@[simp] theorem xput_clk (i : XItem) (b : Block) : (xput i b).clk = b.clk := rfl
@[simp] theorem xput_boot (i : XItem) (b : Block) : (xput i b).boot = b.boot := rfl
@[simp] theorem xput_mgt (i : XItem) (b : Block) : (xput i b).mgt = b.mgt := rfl
@[simp] theorem xput_regs (i : XItem) (b : Block) : (xput i b).regs = b.regs := rfl
@[simp] theorem xput_cnt (i : XItem) (b : Block) : (xput i b).cnt = b.cnt := rfl
@[simp] theorem xput_cntSh (i : XItem) (b : Block) : (xput i b).cntSh = b.cntSh := rfl
@[simp] theorem xput_snapAt (i : XItem) (b : Block) : (xput i b).snapAt = b.snapAt := rfl
@[simp] theorem xput_snapTs (i : XItem) (b : Block) : (xput i b).snapTs = b.snapTs := rfl
@[simp] theorem xput_cmtTs (i : XItem) (b : Block) : (xput i b).cmtTs = b.cmtTs := rfl
@[simp] theorem xput_cmtDue (i : XItem) (b : Block) : (xput i b).cmtDue = b.cmtDue := rfl
@[simp] theorem xput_iqWork (i : XItem) (b : Block) : (xput i b).iqWork = b.iqWork := rfl
@[simp] theorem xput_ents (i : XItem) (b : Block) : (xput i b).ents = b.ents := rfl
@[simp] theorem xput_wq (i : XItem) (b : Block) : (xput i b).wq = b.wq := rfl
@[simp] theorem xput_slots (i : XItem) (b : Block) : (xput i b).slots = b.slots := rfl
@[simp] theorem xput_ports (i : XItem) (b : Block) : (xput i b).ports = b.ports := rfl
@[simp] theorem xput_occ (i : XItem) (b : Block) : (xput i b).occ = b.occ := rfl
@[simp] theorem xput_place (i : XItem) (b : Block) : (xput i b).place = b.place := rfl
@[simp] theorem xput_gov (i : XItem) (b : Block) : (xput i b).gov = b.gov := rfl
@[simp] theorem xput_arb (i : XItem) (b : Block) : (xput i b).arb = b.arb := rfl
@[simp] theorem xput_rings (i : XItem) (b : Block) : (xput i b).rings = b.rings := rfl
@[simp] theorem xput_tdone (i : XItem) (b : Block) : (xput i b).tdone = b.tdone := rfl
@[simp] theorem xput_tens (i : XItem) (b : Block) : (xput i b).tens = b.tens := rfl
@[simp] theorem xput_segs (i : XItem) (b : Block) : (xput i b).segs = b.segs := rfl
@[simp] theorem xput_entq (i : XItem) (b : Block) : (xput i b).entq = b.entq := rfl
@[simp] theorem xput_pcls (i : XItem) (b : Block) : (xput i b).pcls = b.pcls := rfl
@[simp] theorem xput_hasps (i : XItem) (b : Block) : (xput i b).hasps = b.hasps := rfl
@[simp] theorem xput_waits (i : XItem) (b : Block) : (xput i b).waits = b.waits := rfl
@[simp] theorem xput_kpool (i : XItem) (b : Block) : (xput i b).kpool = b.kpool := rfl
@[simp] theorem xput_mq (i : XItem) (b : Block) : (xput i b).mq = b.mq := rfl
@[simp] theorem xput_mqPop (i : XItem) (b : Block) : (xput i b).mqPop = b.mqPop := rfl
@[simp] theorem xput_chans (i : XItem) (b : Block) : (xput i b).chans = b.chans := rfl
@[simp] theorem xput_rchans (i : XItem) (b : Block) : (xput i b).rchans = b.rchans := rfl
@[simp] theorem xput_storms (i : XItem) (b : Block) : (xput i b).storms = b.storms := rfl
@[simp] theorem xput_cq (i : XItem) (b : Block) : (xput i b).cq = b.cq := rfl
@[simp] theorem xput_cbParts (i : XItem) (b : Block) : (xput i b).cbParts = b.cbParts := rfl
@[simp] theorem xput_opdLast (i : XItem) (b : Block) : (xput i b).opdLast = b.opdLast := rfl
@[simp] theorem xput_preIgnored (i : XItem) (b : Block) : (xput i b).preIgnored = b.preIgnored := rfl
@[simp] theorem xput_resumeQ (i : XItem) (b : Block) : (xput i b).resumeQ = b.resumeQ := rfl
@[simp] theorem xput_lcIdleAt (i : XItem) (b : Block) : (xput i b).lcIdleAt = b.lcIdleAt := rfl
@[simp] theorem xput_hg (i : XItem) (b : Block) : (xput i b).hg = b.hg := rfl
@[simp] theorem xput_routes (i : XItem) (b : Block) : (xput i b).routes = b.routes := rfl
@[simp] theorem xput_unreach (i : XItem) (b : Block) : (xput i b).unreach = b.unreach := rfl
@[simp] theorem xput_fedt (i : XItem) (b : Block) : (xput i b).fedt = b.fedt := rfl
@[simp] theorem xput_remSegs (i : XItem) (b : Block) : (xput i b).remSegs = b.remSegs := rfl
@[simp] theorem xput_log (i : XItem) (b : Block) : (xput i b).log = b.log := rfl
@[simp] theorem xput_dbolt (i : XItem) (b : Block) : (xput i b).dbolt = b.dbolt := rfl
@[simp] theorem xput_hang (i : XItem) (b : Block) : (xput i b).hang = b.hang := rfl
@[simp] theorem xput_dump (i : XItem) (b : Block) : (xput i b).dump = b.dump := rfl
@[simp] theorem xput_cap (i : XItem) (b : Block) : (xput i b).cap = b.cap := rfl
@[simp] theorem xput_ecc (i : XItem) (b : Block) : (xput i b).ecc = b.ecc := rfl
@[simp] theorem xput_evr (i : XItem) (b : Block) : (xput i b).evr = b.evr := rfl
@[simp] theorem xput_blk (i : XItem) (b : Block) : (xput i b).blk = b.blk := rfl
@[simp] theorem xput_trace (i : XItem) (b : Block) : (xput i b).trace = b.trace := rfl
@[simp] theorem xput_watch (i : XItem) (b : Block) : (xput i b).watch = b.watch := rfl
@[simp] theorem xput_tally (i : XItem) (b : Block) : (xput i b).tally = b.tally := rfl
@[simp] theorem xput_meter (i : XItem) (b : Block) : (xput i b).meter = b.meter := rfl
@[simp] theorem xput_xbar (i : XItem) (b : Block) : (xput i b).xbar = b.xbar ++ [i] := rfl
@[simp] theorem xput_out (i : XItem) (b : Block) : (xput i b).out = b.out := rfl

■ ■ ■ ■

Send back exactly, with nothing added, the lines from the first line of the material above through the line holding "b.cnt := rfl"; both ends are included.

**Reply to the task**
@[simp] theorem xput_clk (i : XItem) (b : Block) : (xput i b).clk = b.clk := rfl
@[simp] theorem xput_boot (i : XItem) (b : Block) : (xput i b).boot = b.boot := rfl
@[simp] theorem xput_mgt (i : XItem) (b : Block) : (xput i b).mgt = b.mgt := rfl
@[simp] theorem xput_regs (i : XItem) (b : Block) : (xput i b).regs = b.regs := rfl
@[simp] theorem xput_cnt (i : XItem) (b : Block) : (xput i b).cnt = b.cnt := rfl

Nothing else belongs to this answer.